**DATA SUPPLIED:**
**********
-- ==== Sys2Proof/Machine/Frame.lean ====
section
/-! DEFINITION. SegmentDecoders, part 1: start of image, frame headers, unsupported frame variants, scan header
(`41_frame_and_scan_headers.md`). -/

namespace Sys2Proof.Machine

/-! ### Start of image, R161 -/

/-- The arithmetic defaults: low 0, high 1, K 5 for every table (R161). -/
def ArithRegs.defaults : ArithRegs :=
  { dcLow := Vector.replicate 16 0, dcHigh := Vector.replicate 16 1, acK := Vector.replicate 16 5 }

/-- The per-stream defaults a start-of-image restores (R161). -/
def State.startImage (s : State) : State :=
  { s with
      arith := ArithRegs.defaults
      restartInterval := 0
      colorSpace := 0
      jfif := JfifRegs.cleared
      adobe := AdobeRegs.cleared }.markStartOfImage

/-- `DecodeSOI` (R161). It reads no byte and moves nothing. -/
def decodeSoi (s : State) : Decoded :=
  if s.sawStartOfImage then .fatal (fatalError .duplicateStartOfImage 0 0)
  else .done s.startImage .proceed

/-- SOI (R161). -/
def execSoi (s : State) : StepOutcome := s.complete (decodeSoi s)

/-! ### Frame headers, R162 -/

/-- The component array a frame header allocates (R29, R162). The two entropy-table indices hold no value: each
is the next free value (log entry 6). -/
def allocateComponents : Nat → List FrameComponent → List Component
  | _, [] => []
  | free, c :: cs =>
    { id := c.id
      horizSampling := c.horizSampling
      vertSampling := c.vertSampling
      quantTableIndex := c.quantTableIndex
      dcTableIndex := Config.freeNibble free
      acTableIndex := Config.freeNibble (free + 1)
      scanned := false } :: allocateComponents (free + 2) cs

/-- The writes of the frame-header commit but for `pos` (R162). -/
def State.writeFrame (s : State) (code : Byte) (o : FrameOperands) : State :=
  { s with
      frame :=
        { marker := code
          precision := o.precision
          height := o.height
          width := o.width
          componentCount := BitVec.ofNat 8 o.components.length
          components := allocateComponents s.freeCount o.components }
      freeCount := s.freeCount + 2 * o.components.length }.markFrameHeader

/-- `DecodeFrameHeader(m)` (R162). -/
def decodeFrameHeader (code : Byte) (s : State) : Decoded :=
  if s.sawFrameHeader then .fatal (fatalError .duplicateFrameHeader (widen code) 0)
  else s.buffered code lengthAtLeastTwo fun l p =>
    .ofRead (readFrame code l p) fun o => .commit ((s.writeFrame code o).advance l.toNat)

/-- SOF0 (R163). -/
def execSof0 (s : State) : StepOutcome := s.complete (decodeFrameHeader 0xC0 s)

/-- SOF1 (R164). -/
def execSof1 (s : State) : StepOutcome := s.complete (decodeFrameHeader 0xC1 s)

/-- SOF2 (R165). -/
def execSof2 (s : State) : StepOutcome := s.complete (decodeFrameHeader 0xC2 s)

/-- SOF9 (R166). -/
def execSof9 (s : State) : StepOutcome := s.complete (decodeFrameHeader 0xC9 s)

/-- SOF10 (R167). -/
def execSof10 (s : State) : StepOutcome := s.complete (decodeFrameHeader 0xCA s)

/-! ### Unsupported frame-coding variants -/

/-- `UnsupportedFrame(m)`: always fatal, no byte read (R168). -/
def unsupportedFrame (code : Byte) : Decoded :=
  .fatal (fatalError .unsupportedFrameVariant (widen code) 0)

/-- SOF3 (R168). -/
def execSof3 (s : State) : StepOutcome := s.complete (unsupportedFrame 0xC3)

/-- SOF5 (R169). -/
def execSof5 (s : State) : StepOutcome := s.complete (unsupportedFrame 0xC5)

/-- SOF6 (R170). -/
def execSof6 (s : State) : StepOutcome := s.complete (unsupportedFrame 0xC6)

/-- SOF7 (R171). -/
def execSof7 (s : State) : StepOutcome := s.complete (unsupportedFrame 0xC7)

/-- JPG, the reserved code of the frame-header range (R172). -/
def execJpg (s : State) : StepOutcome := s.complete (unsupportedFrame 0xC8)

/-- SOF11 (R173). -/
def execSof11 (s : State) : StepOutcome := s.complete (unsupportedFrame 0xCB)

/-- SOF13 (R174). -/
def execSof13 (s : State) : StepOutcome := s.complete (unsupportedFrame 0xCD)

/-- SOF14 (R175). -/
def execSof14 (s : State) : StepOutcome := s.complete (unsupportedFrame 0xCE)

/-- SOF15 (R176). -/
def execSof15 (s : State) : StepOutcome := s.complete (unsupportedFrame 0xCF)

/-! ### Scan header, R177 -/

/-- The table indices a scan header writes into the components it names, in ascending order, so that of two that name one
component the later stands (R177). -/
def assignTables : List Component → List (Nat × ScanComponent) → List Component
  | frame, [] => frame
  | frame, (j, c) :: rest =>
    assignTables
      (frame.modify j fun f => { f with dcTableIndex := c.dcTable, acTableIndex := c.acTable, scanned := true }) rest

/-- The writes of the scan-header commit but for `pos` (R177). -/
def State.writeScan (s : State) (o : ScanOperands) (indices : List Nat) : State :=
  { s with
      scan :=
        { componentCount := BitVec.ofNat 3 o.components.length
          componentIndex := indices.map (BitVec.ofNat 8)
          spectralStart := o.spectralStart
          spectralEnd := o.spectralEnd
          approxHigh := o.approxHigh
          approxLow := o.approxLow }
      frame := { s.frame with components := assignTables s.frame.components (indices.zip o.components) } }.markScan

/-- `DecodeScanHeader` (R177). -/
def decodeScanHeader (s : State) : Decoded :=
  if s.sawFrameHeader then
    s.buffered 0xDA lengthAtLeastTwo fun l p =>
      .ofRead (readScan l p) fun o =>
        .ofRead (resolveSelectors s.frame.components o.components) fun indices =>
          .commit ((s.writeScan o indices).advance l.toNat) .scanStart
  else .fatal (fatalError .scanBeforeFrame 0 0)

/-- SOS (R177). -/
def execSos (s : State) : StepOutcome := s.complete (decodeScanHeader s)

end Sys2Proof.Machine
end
**********
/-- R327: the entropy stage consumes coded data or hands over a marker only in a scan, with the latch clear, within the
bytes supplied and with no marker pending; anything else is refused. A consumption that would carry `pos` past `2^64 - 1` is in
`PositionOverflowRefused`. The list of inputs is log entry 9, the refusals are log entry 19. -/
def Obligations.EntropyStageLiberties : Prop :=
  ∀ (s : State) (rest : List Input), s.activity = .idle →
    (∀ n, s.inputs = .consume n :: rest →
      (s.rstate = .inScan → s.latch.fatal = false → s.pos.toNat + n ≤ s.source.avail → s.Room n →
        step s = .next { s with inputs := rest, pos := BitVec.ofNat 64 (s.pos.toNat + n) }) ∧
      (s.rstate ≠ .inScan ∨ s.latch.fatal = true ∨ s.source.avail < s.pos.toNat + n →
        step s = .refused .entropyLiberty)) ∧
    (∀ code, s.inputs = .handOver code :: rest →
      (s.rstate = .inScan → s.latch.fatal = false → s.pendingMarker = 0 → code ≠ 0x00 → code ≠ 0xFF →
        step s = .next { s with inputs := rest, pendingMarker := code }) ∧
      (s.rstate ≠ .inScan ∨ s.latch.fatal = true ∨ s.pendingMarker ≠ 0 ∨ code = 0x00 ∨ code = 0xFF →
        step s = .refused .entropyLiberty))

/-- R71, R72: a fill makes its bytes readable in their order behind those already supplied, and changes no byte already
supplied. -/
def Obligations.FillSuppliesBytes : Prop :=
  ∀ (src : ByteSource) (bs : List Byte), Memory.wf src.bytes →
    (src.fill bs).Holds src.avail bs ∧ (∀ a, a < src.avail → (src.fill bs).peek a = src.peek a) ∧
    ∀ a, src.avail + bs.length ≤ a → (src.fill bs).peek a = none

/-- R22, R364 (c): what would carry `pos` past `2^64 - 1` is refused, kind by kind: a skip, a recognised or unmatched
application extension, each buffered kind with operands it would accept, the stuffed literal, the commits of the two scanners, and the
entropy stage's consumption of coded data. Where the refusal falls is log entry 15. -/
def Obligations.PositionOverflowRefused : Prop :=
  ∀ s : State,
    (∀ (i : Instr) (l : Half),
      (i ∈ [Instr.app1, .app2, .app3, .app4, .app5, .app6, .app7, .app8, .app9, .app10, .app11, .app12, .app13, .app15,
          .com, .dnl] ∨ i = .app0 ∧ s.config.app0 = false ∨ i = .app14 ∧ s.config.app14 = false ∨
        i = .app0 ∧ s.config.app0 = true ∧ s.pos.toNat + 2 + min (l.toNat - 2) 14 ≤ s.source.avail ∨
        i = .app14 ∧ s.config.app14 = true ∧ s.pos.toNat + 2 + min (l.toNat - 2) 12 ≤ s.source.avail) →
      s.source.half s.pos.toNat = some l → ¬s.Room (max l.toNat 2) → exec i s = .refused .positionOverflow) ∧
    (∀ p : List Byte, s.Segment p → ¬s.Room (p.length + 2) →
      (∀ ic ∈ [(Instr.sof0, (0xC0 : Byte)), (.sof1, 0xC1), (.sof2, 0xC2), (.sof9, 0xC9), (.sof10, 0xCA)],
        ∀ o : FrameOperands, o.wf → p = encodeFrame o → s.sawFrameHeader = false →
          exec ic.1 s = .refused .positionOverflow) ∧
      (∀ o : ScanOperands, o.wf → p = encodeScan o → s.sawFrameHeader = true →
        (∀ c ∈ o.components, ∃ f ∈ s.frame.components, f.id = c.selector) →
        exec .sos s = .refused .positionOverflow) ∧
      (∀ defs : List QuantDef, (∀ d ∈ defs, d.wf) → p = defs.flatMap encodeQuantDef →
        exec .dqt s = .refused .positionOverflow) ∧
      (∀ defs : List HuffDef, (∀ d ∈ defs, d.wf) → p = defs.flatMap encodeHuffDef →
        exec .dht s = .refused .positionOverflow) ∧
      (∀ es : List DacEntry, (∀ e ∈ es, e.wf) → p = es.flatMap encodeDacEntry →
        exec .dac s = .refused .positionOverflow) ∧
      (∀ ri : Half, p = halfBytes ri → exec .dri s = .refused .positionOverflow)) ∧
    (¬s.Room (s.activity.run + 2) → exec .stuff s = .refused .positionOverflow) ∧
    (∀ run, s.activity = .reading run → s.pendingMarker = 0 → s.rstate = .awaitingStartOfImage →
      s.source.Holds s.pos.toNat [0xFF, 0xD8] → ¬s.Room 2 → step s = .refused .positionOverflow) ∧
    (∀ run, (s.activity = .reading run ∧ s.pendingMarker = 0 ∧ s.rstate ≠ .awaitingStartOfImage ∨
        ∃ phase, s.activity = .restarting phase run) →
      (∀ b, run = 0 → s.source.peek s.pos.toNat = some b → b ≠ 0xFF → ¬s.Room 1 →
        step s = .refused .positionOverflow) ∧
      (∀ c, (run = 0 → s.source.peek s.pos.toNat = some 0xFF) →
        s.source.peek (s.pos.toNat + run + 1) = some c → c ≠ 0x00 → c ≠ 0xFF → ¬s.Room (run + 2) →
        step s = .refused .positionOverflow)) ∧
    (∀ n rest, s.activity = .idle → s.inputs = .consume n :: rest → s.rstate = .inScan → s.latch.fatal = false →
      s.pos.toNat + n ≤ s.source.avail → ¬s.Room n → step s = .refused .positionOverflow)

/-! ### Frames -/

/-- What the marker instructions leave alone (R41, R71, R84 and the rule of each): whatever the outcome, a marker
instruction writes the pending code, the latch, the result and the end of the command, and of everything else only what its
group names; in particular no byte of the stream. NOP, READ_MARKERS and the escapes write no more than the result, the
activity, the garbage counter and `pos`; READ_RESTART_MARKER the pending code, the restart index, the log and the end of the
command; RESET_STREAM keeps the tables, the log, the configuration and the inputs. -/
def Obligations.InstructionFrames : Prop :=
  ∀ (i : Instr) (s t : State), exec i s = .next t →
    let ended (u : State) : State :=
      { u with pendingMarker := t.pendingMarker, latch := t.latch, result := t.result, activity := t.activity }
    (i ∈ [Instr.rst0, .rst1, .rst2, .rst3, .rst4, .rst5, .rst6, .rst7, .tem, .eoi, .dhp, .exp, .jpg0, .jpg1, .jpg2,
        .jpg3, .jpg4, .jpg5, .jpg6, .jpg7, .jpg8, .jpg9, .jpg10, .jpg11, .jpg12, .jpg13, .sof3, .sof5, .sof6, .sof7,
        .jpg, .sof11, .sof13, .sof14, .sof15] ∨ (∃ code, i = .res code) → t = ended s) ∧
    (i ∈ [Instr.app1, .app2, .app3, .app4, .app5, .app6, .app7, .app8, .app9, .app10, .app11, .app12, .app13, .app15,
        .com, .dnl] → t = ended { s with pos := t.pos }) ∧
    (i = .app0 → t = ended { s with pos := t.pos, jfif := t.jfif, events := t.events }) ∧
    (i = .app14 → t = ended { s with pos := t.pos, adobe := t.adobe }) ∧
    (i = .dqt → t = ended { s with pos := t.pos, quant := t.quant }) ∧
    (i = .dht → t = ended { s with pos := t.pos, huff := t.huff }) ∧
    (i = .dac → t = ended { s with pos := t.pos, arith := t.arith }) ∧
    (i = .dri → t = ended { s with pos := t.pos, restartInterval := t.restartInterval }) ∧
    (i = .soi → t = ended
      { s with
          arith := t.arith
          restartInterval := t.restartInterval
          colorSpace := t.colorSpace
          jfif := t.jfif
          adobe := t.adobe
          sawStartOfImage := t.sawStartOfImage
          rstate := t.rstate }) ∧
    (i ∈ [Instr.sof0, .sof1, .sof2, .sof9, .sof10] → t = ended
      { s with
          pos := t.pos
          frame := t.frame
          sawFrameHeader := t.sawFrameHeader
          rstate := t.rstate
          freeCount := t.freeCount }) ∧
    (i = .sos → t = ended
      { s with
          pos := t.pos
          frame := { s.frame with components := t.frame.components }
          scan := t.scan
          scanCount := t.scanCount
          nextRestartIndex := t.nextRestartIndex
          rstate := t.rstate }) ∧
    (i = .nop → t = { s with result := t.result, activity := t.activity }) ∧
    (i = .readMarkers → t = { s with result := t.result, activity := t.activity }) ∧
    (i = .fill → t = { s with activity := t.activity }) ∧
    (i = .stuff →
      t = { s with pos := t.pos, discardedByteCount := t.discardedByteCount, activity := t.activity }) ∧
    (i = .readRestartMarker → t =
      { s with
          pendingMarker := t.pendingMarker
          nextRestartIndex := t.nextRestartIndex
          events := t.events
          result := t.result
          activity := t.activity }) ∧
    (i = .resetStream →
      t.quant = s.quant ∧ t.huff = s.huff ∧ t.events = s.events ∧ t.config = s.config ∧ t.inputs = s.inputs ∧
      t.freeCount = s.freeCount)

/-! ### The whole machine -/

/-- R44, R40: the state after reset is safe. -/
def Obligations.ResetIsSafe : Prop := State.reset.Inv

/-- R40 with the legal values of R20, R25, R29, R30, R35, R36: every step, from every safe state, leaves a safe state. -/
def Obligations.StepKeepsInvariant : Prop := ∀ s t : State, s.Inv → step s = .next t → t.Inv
**********
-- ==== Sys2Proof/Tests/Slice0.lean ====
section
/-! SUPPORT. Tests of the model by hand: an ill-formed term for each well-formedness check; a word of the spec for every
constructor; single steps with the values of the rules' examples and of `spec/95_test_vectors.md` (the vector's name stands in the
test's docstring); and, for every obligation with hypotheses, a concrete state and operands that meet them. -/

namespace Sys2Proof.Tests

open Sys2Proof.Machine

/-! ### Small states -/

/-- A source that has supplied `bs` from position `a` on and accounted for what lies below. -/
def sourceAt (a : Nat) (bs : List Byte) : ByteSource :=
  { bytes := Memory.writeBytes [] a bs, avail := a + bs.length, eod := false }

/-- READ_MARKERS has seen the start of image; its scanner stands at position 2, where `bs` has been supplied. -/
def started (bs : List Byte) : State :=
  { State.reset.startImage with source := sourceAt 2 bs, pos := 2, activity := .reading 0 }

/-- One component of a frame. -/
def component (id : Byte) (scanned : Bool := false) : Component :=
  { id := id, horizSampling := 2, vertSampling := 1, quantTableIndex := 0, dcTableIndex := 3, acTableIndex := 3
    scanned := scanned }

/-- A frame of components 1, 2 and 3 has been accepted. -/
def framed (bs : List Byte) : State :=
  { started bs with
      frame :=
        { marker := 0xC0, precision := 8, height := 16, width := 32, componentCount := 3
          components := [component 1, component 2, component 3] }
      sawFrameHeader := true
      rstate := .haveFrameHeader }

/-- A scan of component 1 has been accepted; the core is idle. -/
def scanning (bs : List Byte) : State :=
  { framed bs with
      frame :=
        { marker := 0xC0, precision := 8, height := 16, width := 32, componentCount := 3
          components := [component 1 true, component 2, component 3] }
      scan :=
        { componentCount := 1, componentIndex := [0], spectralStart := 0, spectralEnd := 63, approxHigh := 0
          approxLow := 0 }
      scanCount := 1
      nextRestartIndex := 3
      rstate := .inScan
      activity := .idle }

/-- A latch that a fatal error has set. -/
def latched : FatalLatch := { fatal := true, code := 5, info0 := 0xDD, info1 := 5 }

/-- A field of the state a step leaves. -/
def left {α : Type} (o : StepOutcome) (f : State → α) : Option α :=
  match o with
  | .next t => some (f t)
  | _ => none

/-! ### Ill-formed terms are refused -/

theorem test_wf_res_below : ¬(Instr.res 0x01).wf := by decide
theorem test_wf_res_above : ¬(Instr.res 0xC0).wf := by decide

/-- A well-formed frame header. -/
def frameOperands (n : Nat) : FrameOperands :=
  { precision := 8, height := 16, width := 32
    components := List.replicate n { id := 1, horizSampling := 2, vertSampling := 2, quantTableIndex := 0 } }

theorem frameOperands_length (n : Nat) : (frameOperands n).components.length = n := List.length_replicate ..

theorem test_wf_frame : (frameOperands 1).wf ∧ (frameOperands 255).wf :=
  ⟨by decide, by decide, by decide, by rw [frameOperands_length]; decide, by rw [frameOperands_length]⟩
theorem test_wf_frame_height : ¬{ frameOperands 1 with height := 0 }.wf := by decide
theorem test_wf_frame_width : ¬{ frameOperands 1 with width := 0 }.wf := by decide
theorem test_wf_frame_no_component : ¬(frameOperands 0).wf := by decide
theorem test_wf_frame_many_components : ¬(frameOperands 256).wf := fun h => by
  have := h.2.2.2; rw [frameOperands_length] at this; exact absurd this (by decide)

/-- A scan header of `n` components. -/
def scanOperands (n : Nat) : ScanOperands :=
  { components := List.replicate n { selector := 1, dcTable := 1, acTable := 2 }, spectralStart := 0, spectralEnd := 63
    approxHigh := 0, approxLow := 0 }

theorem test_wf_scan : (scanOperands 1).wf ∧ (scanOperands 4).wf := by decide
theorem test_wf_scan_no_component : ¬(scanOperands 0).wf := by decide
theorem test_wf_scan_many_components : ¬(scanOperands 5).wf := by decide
**********
**PROBLEM DETAILS:**
Using the material above, transcribe exactly the lines from the line with "-- ==== Sys2Proof/Tests/Slice0.lean" to the line with "lies below. -/"; both count, and nothing else goes in.

**EXERCISE SOLUTION:**
-- ==== Sys2Proof/Tests/Slice0.lean ====
section
/-! SUPPORT. Tests of the model by hand: an ill-formed term for each well-formedness check; a word of the spec for every
constructor; single steps with the values of the rules' examples and of `spec/95_test_vectors.md` (the vector's name stands in the
test's docstring); and, for every obligation with hypotheses, a concrete state and operands that meet them. -/

namespace Sys2Proof.Tests

open Sys2Proof.Machine

/-! ### Small states -/

/-- A source that has supplied `bs` from position `a` on and accounted for what lies below. -/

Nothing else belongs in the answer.